## What you need to do
The expected output is the line bearing "def passesOn (vop" followed by all remaining lines of the records, each restated word for word.

Top of Source data

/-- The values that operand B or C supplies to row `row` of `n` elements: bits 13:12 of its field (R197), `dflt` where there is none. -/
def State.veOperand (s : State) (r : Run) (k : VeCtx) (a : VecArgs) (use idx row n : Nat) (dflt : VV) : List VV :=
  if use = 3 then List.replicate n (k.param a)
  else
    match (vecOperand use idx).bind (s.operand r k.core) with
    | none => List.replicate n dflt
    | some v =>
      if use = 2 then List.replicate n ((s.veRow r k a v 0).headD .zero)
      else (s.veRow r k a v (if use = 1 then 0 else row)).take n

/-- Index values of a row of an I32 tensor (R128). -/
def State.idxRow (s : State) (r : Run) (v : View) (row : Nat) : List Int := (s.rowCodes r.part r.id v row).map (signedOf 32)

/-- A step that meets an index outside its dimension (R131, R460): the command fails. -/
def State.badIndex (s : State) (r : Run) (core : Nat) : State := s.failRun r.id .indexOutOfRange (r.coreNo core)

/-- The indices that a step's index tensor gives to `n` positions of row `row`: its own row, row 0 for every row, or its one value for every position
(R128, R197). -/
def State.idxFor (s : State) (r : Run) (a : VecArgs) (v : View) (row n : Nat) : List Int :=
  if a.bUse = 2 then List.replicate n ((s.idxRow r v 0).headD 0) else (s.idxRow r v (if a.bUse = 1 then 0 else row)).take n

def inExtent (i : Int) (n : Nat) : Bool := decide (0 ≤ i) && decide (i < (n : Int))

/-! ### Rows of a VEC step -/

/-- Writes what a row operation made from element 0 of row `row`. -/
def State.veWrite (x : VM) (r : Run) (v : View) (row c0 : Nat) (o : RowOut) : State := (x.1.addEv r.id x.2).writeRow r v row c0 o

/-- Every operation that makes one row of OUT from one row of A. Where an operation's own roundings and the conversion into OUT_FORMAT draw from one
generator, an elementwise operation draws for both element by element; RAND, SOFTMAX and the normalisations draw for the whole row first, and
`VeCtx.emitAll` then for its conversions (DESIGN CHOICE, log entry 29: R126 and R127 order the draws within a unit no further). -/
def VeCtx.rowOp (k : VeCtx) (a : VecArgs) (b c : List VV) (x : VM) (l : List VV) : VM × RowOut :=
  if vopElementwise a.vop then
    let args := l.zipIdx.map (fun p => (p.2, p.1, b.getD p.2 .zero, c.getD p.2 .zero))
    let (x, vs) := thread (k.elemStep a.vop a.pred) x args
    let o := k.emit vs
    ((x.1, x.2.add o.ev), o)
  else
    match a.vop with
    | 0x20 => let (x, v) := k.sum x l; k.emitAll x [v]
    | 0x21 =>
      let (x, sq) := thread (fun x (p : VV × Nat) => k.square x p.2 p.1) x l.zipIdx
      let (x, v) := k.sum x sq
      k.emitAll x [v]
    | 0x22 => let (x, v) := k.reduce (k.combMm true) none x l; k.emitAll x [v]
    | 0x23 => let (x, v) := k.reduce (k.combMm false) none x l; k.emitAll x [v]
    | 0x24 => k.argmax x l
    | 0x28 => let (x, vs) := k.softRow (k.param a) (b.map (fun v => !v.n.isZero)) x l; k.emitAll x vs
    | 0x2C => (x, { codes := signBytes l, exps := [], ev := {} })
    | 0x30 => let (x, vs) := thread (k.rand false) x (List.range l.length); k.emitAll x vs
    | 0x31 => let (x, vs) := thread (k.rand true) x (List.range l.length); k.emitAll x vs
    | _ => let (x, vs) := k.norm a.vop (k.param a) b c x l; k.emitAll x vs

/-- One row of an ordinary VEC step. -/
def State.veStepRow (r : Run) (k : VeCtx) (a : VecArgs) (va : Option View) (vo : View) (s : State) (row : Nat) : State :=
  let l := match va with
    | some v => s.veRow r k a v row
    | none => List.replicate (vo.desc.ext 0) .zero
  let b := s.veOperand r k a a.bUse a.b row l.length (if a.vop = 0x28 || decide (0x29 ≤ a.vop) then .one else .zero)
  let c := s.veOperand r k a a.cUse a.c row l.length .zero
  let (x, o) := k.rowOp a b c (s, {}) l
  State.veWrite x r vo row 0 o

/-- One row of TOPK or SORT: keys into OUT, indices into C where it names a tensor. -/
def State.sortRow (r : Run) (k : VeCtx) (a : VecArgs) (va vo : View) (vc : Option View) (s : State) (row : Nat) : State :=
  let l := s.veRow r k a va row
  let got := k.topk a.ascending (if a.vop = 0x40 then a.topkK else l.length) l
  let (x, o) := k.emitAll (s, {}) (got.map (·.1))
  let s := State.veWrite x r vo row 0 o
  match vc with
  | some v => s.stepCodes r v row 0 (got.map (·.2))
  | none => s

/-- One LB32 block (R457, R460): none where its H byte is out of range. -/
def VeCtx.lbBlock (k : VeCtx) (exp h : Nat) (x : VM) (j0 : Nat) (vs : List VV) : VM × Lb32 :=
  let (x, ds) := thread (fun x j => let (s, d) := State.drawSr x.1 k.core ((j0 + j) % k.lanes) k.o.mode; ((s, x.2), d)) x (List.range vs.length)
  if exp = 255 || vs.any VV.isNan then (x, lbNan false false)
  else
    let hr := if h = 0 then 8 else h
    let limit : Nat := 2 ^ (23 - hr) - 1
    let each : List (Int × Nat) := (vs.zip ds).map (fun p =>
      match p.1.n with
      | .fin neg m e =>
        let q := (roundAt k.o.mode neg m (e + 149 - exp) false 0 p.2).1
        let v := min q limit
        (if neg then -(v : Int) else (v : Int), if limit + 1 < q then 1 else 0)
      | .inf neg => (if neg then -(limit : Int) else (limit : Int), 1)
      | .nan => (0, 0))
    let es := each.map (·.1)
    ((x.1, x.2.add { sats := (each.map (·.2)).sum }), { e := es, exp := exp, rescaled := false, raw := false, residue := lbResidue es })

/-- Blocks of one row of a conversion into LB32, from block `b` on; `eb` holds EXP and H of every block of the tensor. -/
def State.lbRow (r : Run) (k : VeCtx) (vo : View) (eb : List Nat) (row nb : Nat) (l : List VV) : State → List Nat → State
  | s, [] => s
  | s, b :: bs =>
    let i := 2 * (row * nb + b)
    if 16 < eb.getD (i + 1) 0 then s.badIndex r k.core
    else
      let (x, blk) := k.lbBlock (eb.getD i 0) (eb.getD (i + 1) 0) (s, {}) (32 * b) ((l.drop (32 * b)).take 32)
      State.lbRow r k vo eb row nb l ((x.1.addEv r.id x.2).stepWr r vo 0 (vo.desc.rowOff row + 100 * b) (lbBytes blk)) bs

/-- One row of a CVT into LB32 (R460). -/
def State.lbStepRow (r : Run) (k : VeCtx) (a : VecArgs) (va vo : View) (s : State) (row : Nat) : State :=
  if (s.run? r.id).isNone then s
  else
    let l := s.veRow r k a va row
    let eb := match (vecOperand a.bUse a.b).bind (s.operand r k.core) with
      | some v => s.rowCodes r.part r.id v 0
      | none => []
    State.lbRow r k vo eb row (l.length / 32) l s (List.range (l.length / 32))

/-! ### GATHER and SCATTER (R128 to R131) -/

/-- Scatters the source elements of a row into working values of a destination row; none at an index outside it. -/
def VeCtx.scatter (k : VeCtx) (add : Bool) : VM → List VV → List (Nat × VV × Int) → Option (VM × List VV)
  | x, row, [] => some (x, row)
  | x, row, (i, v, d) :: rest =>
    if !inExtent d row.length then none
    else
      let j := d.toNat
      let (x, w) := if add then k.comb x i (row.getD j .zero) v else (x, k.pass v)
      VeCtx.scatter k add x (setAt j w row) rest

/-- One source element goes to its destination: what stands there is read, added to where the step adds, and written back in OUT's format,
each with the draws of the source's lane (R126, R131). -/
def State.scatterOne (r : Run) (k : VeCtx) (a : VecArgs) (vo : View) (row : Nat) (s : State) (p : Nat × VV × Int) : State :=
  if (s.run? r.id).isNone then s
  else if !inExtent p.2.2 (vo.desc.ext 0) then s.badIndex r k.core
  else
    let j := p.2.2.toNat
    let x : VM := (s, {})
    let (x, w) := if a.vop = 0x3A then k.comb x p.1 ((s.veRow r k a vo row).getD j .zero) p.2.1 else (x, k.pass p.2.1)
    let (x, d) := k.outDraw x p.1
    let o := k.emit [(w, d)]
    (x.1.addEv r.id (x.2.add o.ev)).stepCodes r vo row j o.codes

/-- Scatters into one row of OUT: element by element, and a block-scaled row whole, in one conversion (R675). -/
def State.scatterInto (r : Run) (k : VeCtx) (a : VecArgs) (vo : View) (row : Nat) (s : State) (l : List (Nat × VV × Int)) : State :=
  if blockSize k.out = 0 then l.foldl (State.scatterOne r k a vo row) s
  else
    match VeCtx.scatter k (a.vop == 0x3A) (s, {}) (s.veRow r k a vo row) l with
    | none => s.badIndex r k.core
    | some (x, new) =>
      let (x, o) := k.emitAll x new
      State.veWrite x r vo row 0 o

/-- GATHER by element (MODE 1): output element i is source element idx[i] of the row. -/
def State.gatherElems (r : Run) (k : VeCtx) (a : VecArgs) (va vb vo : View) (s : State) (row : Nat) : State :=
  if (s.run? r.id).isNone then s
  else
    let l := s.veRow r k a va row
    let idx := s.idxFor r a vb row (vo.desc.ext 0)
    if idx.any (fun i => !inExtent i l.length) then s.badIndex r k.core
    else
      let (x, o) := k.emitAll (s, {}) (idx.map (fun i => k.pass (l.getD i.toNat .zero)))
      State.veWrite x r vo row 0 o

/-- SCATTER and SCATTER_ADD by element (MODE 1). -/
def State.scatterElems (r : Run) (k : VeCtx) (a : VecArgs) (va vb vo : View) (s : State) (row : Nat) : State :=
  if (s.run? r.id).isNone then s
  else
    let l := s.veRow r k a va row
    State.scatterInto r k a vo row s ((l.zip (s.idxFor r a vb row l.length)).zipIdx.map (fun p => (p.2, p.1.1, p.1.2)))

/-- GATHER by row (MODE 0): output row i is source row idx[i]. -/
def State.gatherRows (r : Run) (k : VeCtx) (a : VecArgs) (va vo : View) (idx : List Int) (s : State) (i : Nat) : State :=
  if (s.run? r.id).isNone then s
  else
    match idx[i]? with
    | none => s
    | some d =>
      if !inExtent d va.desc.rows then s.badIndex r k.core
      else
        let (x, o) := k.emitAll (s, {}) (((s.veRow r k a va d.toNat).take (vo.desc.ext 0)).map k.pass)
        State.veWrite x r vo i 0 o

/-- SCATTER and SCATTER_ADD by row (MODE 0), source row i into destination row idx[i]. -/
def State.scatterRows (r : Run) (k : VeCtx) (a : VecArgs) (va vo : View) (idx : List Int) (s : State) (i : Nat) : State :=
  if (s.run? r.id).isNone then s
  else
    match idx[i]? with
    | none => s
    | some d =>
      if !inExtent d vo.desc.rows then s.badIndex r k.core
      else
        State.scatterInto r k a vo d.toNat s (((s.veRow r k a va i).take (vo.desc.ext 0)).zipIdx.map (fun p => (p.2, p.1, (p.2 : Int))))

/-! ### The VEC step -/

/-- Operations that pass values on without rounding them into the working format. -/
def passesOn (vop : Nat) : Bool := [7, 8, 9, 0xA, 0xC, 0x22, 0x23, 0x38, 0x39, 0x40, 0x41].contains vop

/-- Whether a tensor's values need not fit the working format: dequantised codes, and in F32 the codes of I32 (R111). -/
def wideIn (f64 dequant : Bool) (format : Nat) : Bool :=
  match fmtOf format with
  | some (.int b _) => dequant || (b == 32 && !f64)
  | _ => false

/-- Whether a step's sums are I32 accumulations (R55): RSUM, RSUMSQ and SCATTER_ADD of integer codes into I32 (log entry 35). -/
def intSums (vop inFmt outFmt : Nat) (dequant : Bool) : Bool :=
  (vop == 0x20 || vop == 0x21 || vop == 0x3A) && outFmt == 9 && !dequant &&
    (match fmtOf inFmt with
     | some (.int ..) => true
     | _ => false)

Bottom of Source data

## Answer to the exercise
def passesOn (vop : Nat) : Bool := [7, 8, 9, 0xA, 0xC, 0x22, 0x23, 0x38, 0x39, 0x40, 0x41].contains vop

/-- Whether a tensor's values need not fit the working format: dequantised codes, and in F32 the codes of I32 (R111). -/
def wideIn (f64 dequant : Bool) (format : Nat) : Bool :=
  match fmtOf format with
  | some (.int b _) => dequant || (b == 32 && !f64)
  | _ => false

/-- Whether a step's sums are I32 accumulations (R55): RSUM, RSUMSQ and SCATTER_ADD of integer codes into I32 (log entry 35). -/
def intSums (vop inFmt outFmt : Nat) (dequant : Bool) : Bool :=
  (vop == 0x20 || vop == 0x21 || vop == 0x3A) && outFmt == 9 && !dequant &&
    (match fmtOf inFmt with
     | some (.int ..) => true
     | _ => false)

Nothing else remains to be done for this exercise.